**What you need to do**
The entries below contain a line with "let s := ts.foldl" and a line with "4 revoking. -/". Retype exactly everything from the first down to the second, both included, and nothing else.

**Data in this exercise**
-- ==== Sys2Proof/Machine/Subtree.lean ====
section
/-! DEFINITION. What a parent does to a child, whether the parent is an inset or the root: grants (R288, R321), the end of a freeze
(R322), checkpoints (R325, R326), state (R330) and debugging (R331). -/
namespace Sys2Proof.Machine

/-- What a form answers: its status, its result field, and an access of its own that faulted. -/
structure Answer where
  state : State
  code : Nat
  result : Nat
  fault : Option (XFault × Nat)
deriving DecidableEq, Repr

def State.answer (s : State) (code : Nat) : Answer := { state := s, code := code, result := 0, fault := none }

/-! ## Grants (R288, R321) -/

/-- Descendants of an inset. -/
def State.descendants (s : State) (x : Nat) : Nat := (s.subtree x).length - 1

/-- The status of a grant change; the mask selects cores, core weight, link weight, queue slots, inset quota. DEDUCED (assumption log 89):
the other fields, the reserved ones among them, are not read (R321). -/
def State.grantCode (s : State) (p : Nat) (x : Inset) (aux : Nat) (b : Block) : Nat :=
  let lim (i : Nat) (bad : Bool) : Nat := if aux.testBit i && bad then codeLimit else 0
  lowestCode [
    lim 0 (decide (b.cores &&& ~~~(s.ownCores p ||| s.totalCores x.id) ≠ 0)),
    lim 1 (decide (b.cw = 0)), lim 2 (decide (b.lw = 0)),
    lim 3 (decide (128 < b.qslots ∨ (if p = 0 then 128 else ((s.inset? p).map (·.qslots)).getD 0) <
      ((s.children p).filter (fun y => decide (y.id ≠ x.id))).foldl (fun n y => n + y.qslots) b.qslots)),
    lim 4 (decide (1024 < b.iquota ∨ s.ownQuota p + x.iquota < b.iquota ∨ b.iquota < s.descendants x.id))]

/-- New cores of a child: withdrawn ones leave its whole subtree and return to the parent; teams on them leave. -/
def State.grantCores (s : State) (p x : Nat) (mask : BitVec 256) : State :=
  let total := s.totalCores x
  let removed := total &&& ~~~mask
  let added := mask &&& ~~~total
  let inside := (s.subtree x).map (·.id)
  let change (y : Inset) : Inset :=
    if y.id = x then { y with cores := (y.cores &&& ~~~removed) ||| added }
    else if y.id = p then { y with cores := (y.cores ||| removed) &&& ~~~added }
    else if inside.contains y.id then { y with cores := y.cores &&& ~~~removed }
    else y
  (p :: inside).foldl State.leaveCores { s with insets := s.insets.map change }

/-- The selected grants of a block replace those of the child. -/
def State.applyGrants (s : State) (p x aux : Nat) (b : Block) : State :=
  let s := if aux.testBit 0 then s.grantCores p x b.cores else s
  let s := s.updInset x (fun y =>
    { y with cw := if aux.testBit 1 then b.cw else y.cw, lw := if aux.testBit 2 then b.lw else y.lw,
             qslots := if aux.testBit 3 then b.qslots else y.qslots, iquota := if aux.testBit 4 then b.iquota else y.iquota })
  if aux.testBit 3 then (s.unmapExcess x s.slots.length).unmapExcess p s.slots.length else s

/-! ## The end of a freeze (R322) -/

/-- A command that waits at a WAITBO, TAKE or WAITWP step of its chain, or for the teams of a collective; not one that waits at a PUT. -/
def State.blocked (s : State) (c : Command) : Bool :=
  (match c.waiting.bind s.op? with
    | some o => decide (o.wait ≠ .none) && (match o.wait with
      | .tagged kind _ _ _ _ => decide (kind = 1)
      | _ => true)
    | none => false) ||
  decide (6 ≤ c.kind ∧ c.kind ≤ 9 ∧ c.state = .accepted ∧ !c.matched)

def State.commandsOf (s : State) (x : Nat) : List Command := s.commands.filter (fun c => s.under x c.inset)

/-- No team of the subtree is resident, and each of its commands has completed or is blocked. -/
def State.freezeDone (s : State) (x : Nat) : Bool :=
  !s.teams.any (fun t => t.seated && s.under x (s.teamInset t)) && (s.commandsOf x).all s.blocked

/-- The other packages that the subtree of an inset spans, from its level-1 ancestor (R353). -/
def State.otherPackages (s : State) (x : Nat) : BitVec 64 :=
  match (s.ancestors x).getLast? with
  | some y => y.packages &&& ~~~(BitVec.ofNat 64 1 <<< y.package)
  | none => 0

/-- A form that acts on a subtree is done on its other packages as well: nothing of theirs is this package's to know (R353, assumption
log 16). -/
def State.othersDone (s : State) (x : Nat) : Bool := decide (s.otherPackages x = 0) || Config.freeBit s.oracle 76 x

/-! ## Checkpoints (R325) -/

def insertInset (x : Inset) : List Inset → List Inset
  | [] => [x]
  | y :: rest => if x.id < y.id then x :: y :: rest else y :: insertInset x rest

/-- The subtree, parents before children, siblings by identifier. -/
def State.preorder (s : State) : Nat → Inset → List Inset
  | 0, x => [x]
  | fuel + 1, x => x :: ((s.children x.id).foldl (fun xs y => insertInset y xs) []).flatMap (s.preorder fuel)

/-- The saved teams of a subtree. -/
def State.savedTeams (s : State) (x : Nat) : List Team :=
  s.teams.filter (fun t => decide (t.residency = .saved) && s.under x (s.teamInset t))

/-- A saved team's image with its prefix, read from the save area. -/
def State.imageWithPrefix (s : State) (t : Team) : Except SpaceFail (List Byte) :=
  match s.inset? (s.teamInset t) with
  | none => .ok []
  | some y => match s.readSpace y.parent (y.saveBase + t.image) t.imageSize with
    | .ok bs => .ok (padTo 64 (natBytes 4 y.id) ++ bs)
    | .error e => .error e

def SpaceFail.asFault : SpaceFail → XFault × Nat
  | .fault f a => (f, a)
  | .poison a => ({ kind := 0x14, sub := 0, stage := 0, owner := 0 }, a)
  | .wait => ({ kind := 0x11, sub := 0, stage := 0, owner := 0 }, 0)

/-- The save areas of a subtree cannot be reached as things stand. -/
def State.areasDown (s : State) (x : Nat) : Bool := (s.subtree x).any (fun y => s.spaceDown y.parent .w y.saveBase y.saveSize)

/-- Writing a frozen subtree's checkpoint to the parent's space. -/
def State.checkpoint (s : State) (p : Nat) (x : Inset) (dest room : Nat) (thaw : Bool) : Answer :=
  let n := ((s.commandsOf x.id).filter s.blocked).length
  let xs := s.preorder 5 x
  let ts := s.savedTeams x.id
  let size := ts.foldl (fun n t => n + 64 + t.imageSize) (64 + 128 * xs.length)
  if n ≠ 0 then { state := s, code := codeBlocked, result := n, fault := none }
  else if room < size then s.answer codeNoSpace
  else match ts.mapM s.imageWithPrefix with
    | .error e => { state := s, code := codeFault, result := 0, fault := some e.asFault }
    | .ok images =>
      let head := padTo 64 (natBytes 8 size ++ natBytes 4 xs.length ++ natBytes 4 ts.length ++ natBytes 4 x.id)
      match s.writeSpace p dest (head ++ xs.flatMap (fun y => insetBytes y y.parent) ++ images.flatten) with
      | (s, some f) => { state := s, code := codeFault, result := 0, fault := some f }
      | (s, none) => (if thaw then s.thawInset x.id else s).answer 0

/-! ## Restoring a checkpoint (R326) -/

/-- The team images of a checkpoint: inset, image. -/
def checkpointImages (bs : List Byte) : Nat → Nat → List (Nat × List Byte)
  | 0, _ => []
  | n + 1, o =>
    let size := blockDword bs (o + 64)
    (blockWord bs o % 2 ^ 12, (bs.drop (o + 64)).take size) :: checkpointImages bs n (o + 64 + size)

/-- Bytes that are reserved. -/
def zeroBytes (bs : List Byte) (o n : Nat) : Bool := ((bs.drop o).take n).all (fun b => decide (b = 0))

/-- An inset record of a checkpoint: the fields of a creation block within their limits, LREC zero, identifiers and the FROZEN bit. -/
def recordOk (bs : List Byte) : Bool :=
  let b := Block.ofBytes (bs.take 0x48 ++ List.replicate 56 0)
  b.ok && decide (b.lrec = 0 ∧ blockWord bs 0x48 < 2 ^ 12 ∧ blockWord bs 0x4C < 2 ^ 12 ∧ blockWord bs 0x50 < 2) && zeroBytes bs 0x54 44

/-- Where the team images of a checkpoint stand. -/
def checkpointSpots (bs : List Byte) : Nat → Nat → List Nat
  | 0, _ => []
  | n + 1, o => o :: checkpointSpots bs n (o + 64 + blockDword bs (o + 64))

/-- The counts of a checkpoint agree with its size, and its header, its records and the prefixes of its images hold nothing reserved and
nothing beyond its limits (R316, R325). -/
def checkpointOk (bs : List Byte) : Bool :=
  let n := blockWord bs 8
  let m := blockWord bs 0xC
  decide (0 < n ∧ 64 + 128 * n + 128 * m ≤ bs.length ∧
    (checkpointImages bs m (64 + 128 * n)).foldl (fun k i => k + 64 + i.2.length) (64 + 128 * n) = bs.length) &&
  decide (blockWord bs 0x10 < 2 ^ 12) && zeroBytes bs 0x14 44 && (List.range n).all (fun i => recordOk ((bs.drop (64 + 128 * i)).take 128)) &&
  (checkpointSpots bs m (64 + 128 * n)).all (fun o => decide (blockWord bs o < 2 ^ 12) && zeroBytes bs (o + 4) 60)

/-- The team an image names. -/
def State.imageTeam (s : State) (i : Nat × List Byte) : Option Team :=
  s.teams.find? (fun t => decide (s.teamInset t = i.1 ∧ ((s.teamGrid t).map (·.handle)) = some (blockWord i.2 12) ∧
    ((s.cluster? t.cluster).map (·.index)) = some (blockWord i.2 16) ∧ t.index = blockWord i.2 20))

/-- Every inset of the image lives in the subtree where the image has it, every team image names a team of its inset. -/
def State.checkpointFits (s : State) (x : Nat) (bs : List Byte) : Bool :=
  let n := blockWord bs 8
  (List.range n).all (fun i =>
    let o := 64 + 128 * i
    s.under x (blockWord bs (o + 0x48) % 2 ^ 12) && (s.inset? (blockWord bs (o + 0x48) % 2 ^ 12)).any (fun y => decide (y.parent = blockWord bs (o + 0x4C) % 2 ^ 12))) &&
  (checkpointImages bs (blockWord bs 0xC) (64 + 128 * n)).all (fun i => s.under x i.1 && (s.imageTeam i).isSome)

/-- An image takes its place in the save area of its team's inset; none where there is no room. -/
def State.placeImage (s : State) (i : Nat × List Byte) : Option State :=
  match s.imageTeam i, s.inset? i.1 with
  | some t, some y =>
    (y.room i.2.length).map (fun o =>
      ((s.unseat t.tid true).updInset y.id (fun y => { y with images := y.images ++ [(o, i.2.length)] })).updTeam t.tid (fun t =>
        { t with residency := .saved, image := o, imageSize := i.2.length, imageFault := none, refused := false, acks := [] }))
  | _, _ => some s

def State.placeImages (s : State) : List (Nat × List Byte) → Option State
  | [] => some s
  | i :: rest => (s.placeImage i).bind (fun s => s.placeImages rest)

/-- The bytes of the placed images, up to the first write that faults. -/
def State.writeImages (s : State) : List (Nat × List Byte) → State × Option (XFault × Nat)
  | [] => (s, none)
  | i :: rest =>
    match s.imageTeam i, s.inset? i.1 with
    | some t, some y => match s.writeSpace y.parent (y.saveBase + t.image) i.2 with
      | (s, some f) => (s, some f)
      | (s, none) => s.writeImages rest
    | _, _ => s.writeImages rest

/-- A saved team with the ports of its image, where it can be read. -/
def State.withImagePorts (s : State) (t : Team) : Team :=
  match (s.inset? (s.teamInset t)).map (fun y => s.readSpace y.parent (y.saveBase + t.image) t.imageSize) with
  | some (.ok bs) => t.unpack bs
  | _ => t

/-- The save images of a subtree are gone; a team that no new image replaces is freed with them, and records that it had not
popped return (R336). -/
def State.discardImages (s : State) (x : Nat) (kept : List Nat) : State :=
  let freed := (s.savedTeams x).filter (fun t => !kept.contains t.tid)
  let s := (freed.map s.withImagePorts).foldl State.disarmFreed s
  let ts := (s.savedTeams x).map (·.tid)
  let s := ts.foldl (fun s t => s.unseat t true) s
  { s with teams := s.teams.map (fun t => if ts.contains t.tid then { t with residency := .freed, imageSize := 0 } else t),
           insets := s.insets.map (fun y => if s.under x y.id then { y with images := [] } else y) }

/-- Restoring a checkpoint over a frozen subtree. -/
def State.restoreCheckpoint (s : State) (x : Inset) (bs : List Byte) : Answer :=
  let images := checkpointImages bs (blockWord bs 0xC) (64 + 128 * blockWord bs 8)
  let code := lowestCode [
    if x.frozen && !s.teams.any (fun t => t.seated && s.under x.id (s.teamInset t)) then 0 else codeState,
    if checkpointOk bs then 0 else codeLimit, if s.checkpointFits x.id bs then 0 else codeMismatch]
  if code ≠ 0 then s.answer code
  else match (s.discardImages x.id (images.filterMap (fun i => (s.imageTeam i).map (·.tid)))).placeImages images with
    | none => s.answer codeNoSpace
    | some s => match s.writeImages images with
      | (s, some f) => { state := s, code := codeFault, result := 0, fault := some f }
      | (s, none) => s.answer 0

/-! ## State (R330) -/

/-- 0 running, 1 freezing, 2 frozen, 3 held by an ancestor, 4 revoking. -/
def State.standing (s : State) (x : Inset) : Nat :=
  if x.revoking then 4
  else if x.frozen then (if s.freezeDone x.id then 2 else 1)
  else if s.running x.id then 0
  else 3

/-- The four words of CTXSTAT. -/
def State.statWords (s : State) (x : Inset) : List Word :=
  let count (p : Team → Bool) : Nat := (s.teams.filter (fun t => p t && s.under x.id (s.teamInset t))).length
  [statusWord 0 (x.level * 2 ^ 8 + s.standing x), natWord (s.descendants x.id), natWord (count Team.seated), natWord (count (fun t => decide (t.residency = .saved)))]

/-! ## Debugging (R331) -/

/-- The stopped, resident group of an inset that a grid handle and a position (W3) name. -/
def State.debugGroup (s : State) (x : Nat) (handle pos : Nat) : Option Group :=
  s.groups.find? (fun g => g.stop.isSome && !g.freed && decide (g.index = pos / 8 % 32) &&
    (s.teamOf g).any (fun t => t.seated && decide (t.index = pos / 2 ^ 8 % 16)) &&
    (s.clusterOf g).any (fun c => decide (c.index = pos / 2 ^ 12 % 2 ^ 20)) &&
    (s.gridOf g).any (fun d => decide (d.handle = handle ∧ d.inset = x)))

/-- The header of R312 as rdstate shows it. -/
def State.stateBytes (s : State) (g : Group) : List Byte :=
  wordBytes (headerWords { g with lanes := g.lanes.map Lane.settled } (s.withdrawn g.gid))

/-- A lane's predicates as a debugger leaves them: those it changes are written, the others stay with their results under way (R127). -/
def Lane.setPreds (l : Lane) (v : BitVec 24) : Lane :=
  (List.range 24).foldl (fun x k =>
    if v.getLsbD k = l.settled.preds.getLsbD k then x else x.putNow (Config.predBase + k) 1 (if v.getLsbD k then 1 else 0)) l

/-- The fields that wrstate takes from a buffer; runs form again where counters changed. -/
def State.writeGroup (s : State) (g : Group) (buf : List Byte) : Group :=
  let old := s.stateBytes g
  let part (bs : List Byte) (o n : Nat) : List Byte := (bs.drop o).take n
  let h : HeaderView := { bytes := old.take 128 ++ part buf 128 192 ++ part old 320 64 ++ part buf 384 512 ++ old.drop 896 }
  let moved := decide (part buf 384 256 ≠ part old 384 256)
  let lanes := g.lanes.mapIdx (fun l x =>
    { x.setPreds (BitVec.ofNat 24 (h.word (48 + l))) with
      header := h.pc l % 2 ^ 48, index := h.pc l / 2 ^ 48, run := if moved && h.live l then h.run l else x.run,
      gen := BitVec.ofNat 64 (blockDword h.bytes (640 + 8 * l)) })
  let g' := { g with lanes := lanes, sregs := (List.range 16).foldl (fun m i => Sparse.set 0 m i (natWord (h.word (32 + i)))) [] }
  if moved then
    { g' with runs := h.runs, clause := none, lastRun := h.runOf (h.word 11),
              stop := g.stop.map (fun (st : Stop) => { st with run := (h.runOf (h.word 25)).getD 0 }) }
  else g'

/-- A stopped group runs one clause and stops again. -/
def State.stepGroup (s : State) (gid : Nat) : State := (s.resumeGroup gid 0).updGroup gid (fun g => { g with stepping := true })

end Sys2Proof.Machine
end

**Response**
  let s := ts.foldl (fun s t => s.unseat t true) s
  { s with teams := s.teams.map (fun t => if ts.contains t.tid then { t with residency := .freed, imageSize := 0 } else t),
           insets := s.insets.map (fun y => if s.under x y.id then { y with images := [] } else y) }

/-- Restoring a checkpoint over a frozen subtree. -/
def State.restoreCheckpoint (s : State) (x : Inset) (bs : List Byte) : Answer :=
  let images := checkpointImages bs (blockWord bs 0xC) (64 + 128 * blockWord bs 8)
  let code := lowestCode [
    if x.frozen && !s.teams.any (fun t => t.seated && s.under x.id (s.teamInset t)) then 0 else codeState,
    if checkpointOk bs then 0 else codeLimit, if s.checkpointFits x.id bs then 0 else codeMismatch]
  if code ≠ 0 then s.answer code
  else match (s.discardImages x.id (images.filterMap (fun i => (s.imageTeam i).map (·.tid)))).placeImages images with
    | none => s.answer codeNoSpace
    | some s => match s.writeImages images with
      | (s, some f) => { state := s, code := codeFault, result := 0, fault := some f }
      | (s, none) => s.answer 0

/-! ## State (R330) -/

/-- 0 running, 1 freezing, 2 frozen, 3 held by an ancestor, 4 revoking. -/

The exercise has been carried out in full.